What to produce
If a line of the data below holds the word "inProgress", list it.

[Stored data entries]
******************************

/-- V-C16, the pass. -/
theorem test_ep0h :
    let t := after .ep0h (withCsr 0 ({ · with sentStall := true, setupEnd := true }) (queued 0 0 16 8 s1))
    (t.csrAt 0) = Csr.zero ∧ t.doneLog = [(0, .finished .stalled, 8)] ∧ t.dev.ep0state = .idle ∧ t.epEvt = 0 := by decide

/-- V-C11, V-C14. -/
theorem test_ep0h_short :
    let t := dispatched [0x80, 0x06, 0x00] s1
    let u := dispatched [0x00, 0x05, 5, 0, 0, 0, 0, 0] (queued 0 1 4 0 s1)
    (t.csrAt 0).sendStall = true ∧ (t.hwAt 0).fifo = [] ∧ u.doneLog = [(1, .finished .aborted, 0)] ∧
        u.dev.address = 5 := by decide

/-- V-D9. -/
theorem test_epnh :
    let t := after (.epnh 1) (withCsr 1 ({ · with sentStall := true, sendStall := true }) (queued 1 0 64 0 s2))
    (t.csrAt 1).sentStall = false ∧ (t.csrAt 1).sendStall = true ∧ (t.reqAt 0).status = .inProgress := by decide

/-- 44_lifecycle.md R153, R154. -/
theorem test_ctlen_ctldis :
    let t := after .ctlen State.reset
    let u := after .ctldis { s1 with busEvt := 7 }
    t.plat.padMode = .device ∧ t.busEvt = 0 ∧ t.epEvt = 0 ∧ t.busEvtEn = 5 ∧ t.epEvtEn = 1 ∧ u.busEvt = 0 ∧
    u.busEvtEn = 0 ∧ u.epEvtEn = 0 ∧ u.plat.pullup = false ∧ u.dev.speed = .unknown := by decide

/-- 41_ep0_control.md R122. -/
theorem test_ep0stall :
    let t := after .ep0stall (packet 0 [1] (inPhase .inData s1))
    (t.csrAt 0).sendStall = true ∧ (t.csrAt 0).opr = false ∧ (t.hwAt 0).fifo = [] ∧ t.dev.ep0state = .idle := by decide

/-- V-R8, V-W10, and a packet that is not there. -/
theorem test_service :
    let t := after (.service 1) (packet 1 (List.replicate 10 7) (queued 1 0 10 0 s2))
    let u := after (.service 2) (queued 2 0 1 0 s2)
    t.doneLog = [(0, .finished .ok, 10)] ∧ u.doneLog = [(0, .finished .ok, 1)] ∧ (u.hwAt 2).fifo = [0] ∧
    after (.service 1) (queued 1 0 64 0 s2) = { queued 1 0 64 0 s2 with index := 1 } := by decide

/-- 30_encoding.md R79, 20_memory.md R51: a read-modify-write that names SEND_STALL keeps OPR. -/
theorem test_csr_bytes :
    let s := { packet 1 [5] s2 with index := 1 }
    let t := stateOr s (csrReadModifyWrite { sendStall := some true } s)
    ((regRead 0x09 s).1 = 0x01) ∧ (t.csrAt 1).opr = true ∧ (t.csrAt 1).sendStall = true ∧ (regRead 0x0A s).1 = 1 ∧
    (regRead 0x11 s).1 = 5 := by decide

/-- 00_scope.md R9: the bus agent moves between two accesses of one operation. -/
theorem test_race :
    let s := { s2 with race := [[], [.setup [0x80, 0, 0, 0, 0, 0, 2, 0]]] }
    let t := after (.epfstat 0) s
    t.cmdResult = 8 ∧ t.race = [] ∧ t.epEvt = 1 := by decide

/-- 30_encoding.md R83: a RUN dispatches a bus reset and ends; one that waits in a callback resumes when it returns. -/
theorem test_run :
    let t := (run 2 { s1 with busEvt := 4 }).map (stateOr State.reset)
    let u := (run 4 { s1 with busEvt := 1, input := [.callbackReturn 0] }).map (stateOr State.reset)
    t.map (·.dev.speed) = some .full ∧ t.map (·.irqPending) = some false ∧ u.map (·.stack) = some [] ∧
    u.map (·.cbLog) = some (s1.cbLog ++ [.callback .suspend]) ∧ u.map (·.cmdResult) = some 0 := by decide

/-- 00_scope.md R9: a packet may still arrive before `enabled` is cleared, and is flushed with the FIFO; none after. -/
theorem test_race_disable :
    let t := after (.epdis 1) { s2 with race := [[.out 1 [7]]] }
    let u := after (.epdis 1) { s2 with race := [[], [.out 1 [7]]] }
    t.epEvt = 2 ∧ (t.hwAt 1).toggle = .data1 ∧ (t.hwAt 1).fifo = [] ∧ u.epEvt = 0 ∧ (u.hwAt 1).toggle = .data0 := by
        decide

/-! ## Witnesses

For every statement of Obligations.lean that has hypotheses, states and operands that meet them, clause by clause, at the ends
of their ranges where they have one. -/

/-- `QueuesSound`, as a test. -/
def soundTest (s : State) : Bool :=
  (List.range 16).all (fun e => let p := s.epAt (BitVec.ofNat 4 e)
    decide p.queue.Nodup && p.queue.all fun h =>
      h.toNat < s.params.numReq && (s.reqAt h).status == .inProgress && (s.reqAt h).allocated &&
        (s.reqAt h).ep == some (BitVec.ofNat 4 e)) &&
  s.reqs.zipIdx.all (fun r => if r.1.status == .inProgress then
    (match r.1.ep with | some e => decide (BitVec.ofNat 16 r.2 ∈ (s.epAt e).queue) | none => false) else r.1.ep == none)

theorem shaped_of {s : State} (h : (s.params.wf && s.eps.length == s.params.numEp && s.hw.length == s.params.numEp &&
    s.reqs.length == s.params.numReq && (List.range 16).all fun e => (s.epAt (BitVec.ofNat 4 e)).num == BitVec.ofNat 4 e) =
    true) : s.Shaped := by
  simp only [Bool.and_eq_true, beq_iff_eq, List.all_eq_true, List.mem_range] at h
  refine ⟨h.1.1.1.1, h.1.1.1.2, h.1.1.2, h.1.2, fun e => ?_⟩
  have := h.2 e.toNat e.isLt
  simpa using this

theorem noCallbacks_of {s : State} {e : EpNum} (h : (s.epAt e).queue.all (fun q => !(s.reqAt q).complete) = true) :
    s.NoCallbacks e := by
  intro q hq
  simpa using List.all_eq_true.mp h q hq

theorem all_endpoints {s : State} (e : EpNum)
    (h : ((List.range 16).all fun k => (s.epAt (BitVec.ofNat 4 k)).queue.all fun q => !(s.reqAt q).complete) = true) :
    (s.epAt e).queue.all (fun q => !(s.reqAt q).complete) = true := by
  have := List.all_eq_true.mp h e.toNat (List.mem_range.mpr e.isLt)
  rwa [BitVec.ofNat_toNat, BitVec.setWidth_eq] at this

theorem sound_of {s : State} (h : soundTest s = true) : s.QueuesSound := by
  simp only [soundTest, Bool.and_eq_true, List.all_eq_true, List.mem_range, decide_eq_true_eq, beq_iff_eq] at h
  obtain ⟨hq, hr⟩ := h
  have key : ∀ q : Handle, (if (s.reqAt q).status == .inProgress then
      (match (s.reqAt q).ep with | some e => decide (q ∈ (s.epAt e).queue) | none => false) else (s.reqAt q).ep == none) =
      true := by
    intro q
    by_cases hl : q.toNat < s.reqs.length
    · have := hr (s.reqs[q.toNat], q.toNat) (by simp [List.mem_zipIdx_iff_getElem?, List.getElem?_eq_getElem hl])
      simpa [State.reqAt, List.getElem?_eq_getElem hl] using this
    · simp [State.reqAt, List.getElem?_eq_none (Nat.le_of_not_lt hl), Req.free]
  refine ⟨fun e => ?_, fun e q hm => ?_, fun q hs => ?_, fun q hs => ?_⟩
  · simpa using (hq e.toNat e.isLt).1
  · simpa [and_assoc] using (hq e.toNat e.isLt).2 q (by simpa using hm)
  · have := key q
    rw [if_pos (by simpa using hs)] at this
    cases he : (s.reqAt q).ep with
    | none => simp [he] at this
    | some e => exact ⟨e, rfl, by simpa [he] using this⟩
  · have := key q
    rw [if_neg (by simpa using hs)] at this
    simpa using this

/-- The machine where a callback is running and the client moves next. -/
def waiting (fs : List Frame) (i : Input) (s : State) : State := { s with stack := fs, input := [i] }

/-- The FIFO of EP0 holds n bytes that nothing has taken. -/
def filled0 (n : Nat) : State := s1.setHw 0 ({ · with fifo := List.replicate n 0 })

/-! The states the witnesses stand in. -/

def state1 : State := gives (.client [0x11, 0x01, 0, 0, 0, 0, 0, 0, 7]) s2
def state2 : State := waiting [.callback .suspend] (.bus [0x25, 0x02, 0, 0, 0, 0, 0, 0]) s2
def state3 : State := { s1 with stack := [.op .ep0h] }
def state4 : State := { s1 with stack := [.setup [0, 5, 5, 0, 0, 0, 0, 0], .ret 0] }
def state5 : State := gives (.client [0x06, 0, 0, 0, 0, 0, 0, 0]) s1
def state6 : State := gives (.bus [0x20]) s1
def state7 : State := gives (.writeBuf 3 0xFFFFFFFF 7) s1
def state8 : State := gives (.writeBuf 4 0 7) s1
def state9 : State := gives (.setComplete 3 true) s1
def state10 : State := gives (.setComplete 3 true) (queued 1 3 1 0 s2)
def state11 : State := gives (.setComplete 4 true) s1
def state12 : State := gives (.callbackReturn 0) s1
def state13 : State := filled0 62
def state14 : State := filled0 63
def state15 : State := packet 0 (List.replicate 64 0) s2
def state16 : State := { s1 with params := { s1.params with forwardConfig := false } }
def state17 : State := waiting [.callback .suspend] (.callbackReturn 0) s1
def state18 : State := waiting [.callback .suspend, .dispatchExit 0] (.callbackReturn 0) s1
def state19 : State := waiting [.callback .suspend, .callback .bind] (.callbackReturn 0) s1
def state20 : State := waiting [.callback (.setup ⟨0, 9, 1, 0, 0⟩), .afterConfig] (.callbackReturn (-1)) s1
def state21 : State := waiting [.callback (.setup ⟨0xC0, 1, 0, 0, 9⟩), .afterForward] (.callbackReturn 0) s1
def state22 : State := queued 2 0 64 0 s2
def state23 : State := allocated 2 0 (allocated 1 0 (allocated 0 0 s1))
def state24 : State := allocated 3 0 (allocated 2 0 (allocated 1 0 (allocated 0 0 s1)))
def state25 : State := allocated 3 0 s1
def state26 : State := queued 2 3 1 0 s2
def state27 : State := allocated 3 0 State.reset
def state28 : State := allocated 3 0 (queued 2 0 1 0 s2)
def state29 : State := allocated 3 64 s2
def state30 : State := (allocated 3 64 s2).setHw 2 ({ · with fifo := [0] })
def state31 : State := packet 2 [1] (allocated 3 1 (opened 2 .out s1))
def state32 : State := withCsr 2 ({ · with ipr := true }) (allocated 3 1 s2)
def state33 : State := allocated 3 1 (opened 2 .out s1)
def state34 : State := allocated 3 8 (inPhase .inData s1)
def state35 : State := packet 0 [0x80, 6, 0, 1, 0, 0, 18, 0] (allocated 3 8 (inPhase .inData s1))
def state36 : State := withCsr 0 ({ · with ipr := true }) (allocated 3 8 (inPhase .inData s1))
def state37 : State := allocated 3 0 (inPhase .outData s1)
def state38 : State := packet 0 [1] (allocated 3 1 (inPhase .outData s1))
def state39 : State := allocated 3 1 (inPhase .outData s1)
def state40 : State := allocated 3 1 s1
def state41 : State := allocated 3 1 s2
def state42 : State := withComplete 3 (queued 2 3 1 0 s2)
def state43 : State := waiting [.callback .bind, .afterBind] (.callbackReturn (-1)) s1
def state44 : State := waiting [.callback .bind, .afterBind] (.callbackReturn 0) s1
def state45 : State := waiting [.callback .disconnect, .unregMain s1.params.dataEndpoints] (.callbackReturn 0) (queued 0 0 8 0 (queued 1 1 9 3 (queued 2 3 64 0 s2)))
def state46 : State := waiting [.callback .disconnect, .unregMain s1.params.dataEndpoints] (.callbackReturn 0) (queued 0 0 8 0 (queued 1 1 9 3 (opened 1 .out s1)))
def state47 : State := { s1 with dev := { s1.dev with inDispatch := true } }
def state48 : State := waiting [.callback .bind] (.callbackReturn 0) s1
def state49 : State := { s2 with busEvt := 3, epEvt := 7 }
def state50 : State := { queued 0 0 8 0 s1 with busEvt := 7, epEvt := 7 }
def state51 : State := { s1 with stack := [.notifyResume, .dispatchExit 0] }
def state52 : State := { s1 with stack := [.notifySuspend] }
def state53 : State := queued 2 3 64 0 s2
def state54 : State := queued 0 3 8 0 (inPhase .inData s1)
def state55 : State := packet 1 [1, 2] (queued 1 3 64 63 s2)
def state56 : State := packet 0 [1] (queued 0 3 1 0 (inPhase .outData s1))
def state57 : State := withCsr 2 ({ · with ipr := true }) (queued 2 3 64 0 s2)
def state58 : State := queued 1 3 64 0 s1
def state59 : State := queued 1 3 64 0 s2
def state60 : State := (queued 2 3 64 0 s2).setHw 2 ({ · with fifo := [0] })
def state61 : State := queued 0 3 8 0 s1
def state62 : State := filled0 64
def state63 : State := (queued 2 3 65 0 s2).setEp 2 ({ · with maxp := 65 })
def state64 : State := (queued 0 3 65 0 (inPhase .inData s1)).setEp 0 ({ · with maxp := 65 })
def state65 : State := (filled0 63).setEp 2 ({ · with enabled := true })
def state66 : State := queued 2 3 1 0 (queued 2 0 1 0 s2)
def state67 : State := withComplete 0 (queued 2 3 1 0 (queued 2 0 1 0 s2))
def state68 : State := packet 0 [0x80, 6, 0, 1, 0, 0, 18, 0] (queued 0 3 8 0 (inPhase .inData s1))
def state69 : State := inPhase .inData s1
def state70 : State := withCsr 0 ({ · with ipr := true }) (queued 0 3 8 0 (inPhase .inData s1))
def state71 : State := packet 0 [1] (queued 0 3 8 0 (inPhase .outData s1))
def state72 : State := packet 0 [1] (inPhase .outData s1)
def state73 : State := queued 0 3 8 0 (inPhase .outData s1)
def state74 : State := inPhase .stall s1
def state75 : State := withCsr 0 ({ · with setupEnd := true }) (packet 0 [1] (queued 0 3 8 0 (inPhase .inData s1)))
def state76 : State := withCsr 0 ({ · with sentStall := true, setupEnd := true }) (packet 0 [1] (queued 0 3 8 0 s1))
def state77 : State := withCsr 0 ({ · with sentStall := true }) s1
def state78 : State := withCsr 0 ({ · with sentStall := true }) (packet 0 [0x80, 6, 0, 1, 0, 0, 18] (queued 0 3 8 0 s1))
def state79 : State := withCsr 0 ({ · with sentStall := true }) (packet 0 [0x80, 6, 0, 1, 0, 0, 18, 0] (queued 0 3 8 0 s1))
def state80 : State := packet 0 [0x80, 6, 0, 1, 0, 0, 18] (queued 0 3 8 0 (queued 0 1 4 0 s1))
def state81 : State := packet 0 [0x80, 6, 0, 1, 0, 0, 18, 0] (queued 0 3 8 0 (queued 0 1 4 0 s1))
def state82 : State := packet 0 [0x80, 6, 0, 1, 0, 0, 18, 0, 9] s1
def state83 : State := withCsr 2 ({ · with ipr := true }) (queued 2 3 1 0 s2)
def state84 : State := packet 1 [1] (queued 1 3 64 0 s2)
def state85 : State := { packet 0 [1] s1 with race := [[], [.setup [1]]] }
def state86 : State := { withCsr 0 ({ · with ipr := true, sendStall := true }) (inPhase .inData s1) with race := [[], [.setup [1]]] }
def state87 : State := { packet 1 [7] s2 with index := 2 }
def state88 : State := { s2 with index := 3 }
def state89 : State := { s2 with busEvt := 4, epEvt := 4, epEvtEn := 5 }
def state90 : State := { s2 with busEvt := 1, epEvt := 1, input := [.callbackReturn 0], race := [[], [], [], [.suspend]] }
def state91 : State := { s1 with busEvt := 1, epEvt := 2, race := [[.reset, .setup [1]]] }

******************************

Answer space
    (t.csrAt 1).sentStall = false ∧ (t.csrAt 1).sendStall = true ∧ (t.reqAt 0).status = .inProgress := by decide
      h.toNat < s.params.numReq && (s.reqAt h).status == .inProgress && (s.reqAt h).allocated &&
  s.reqs.zipIdx.all (fun r => if r.1.status == .inProgress then
  have key : ∀ q : Handle, (if (s.reqAt q).status == .inProgress then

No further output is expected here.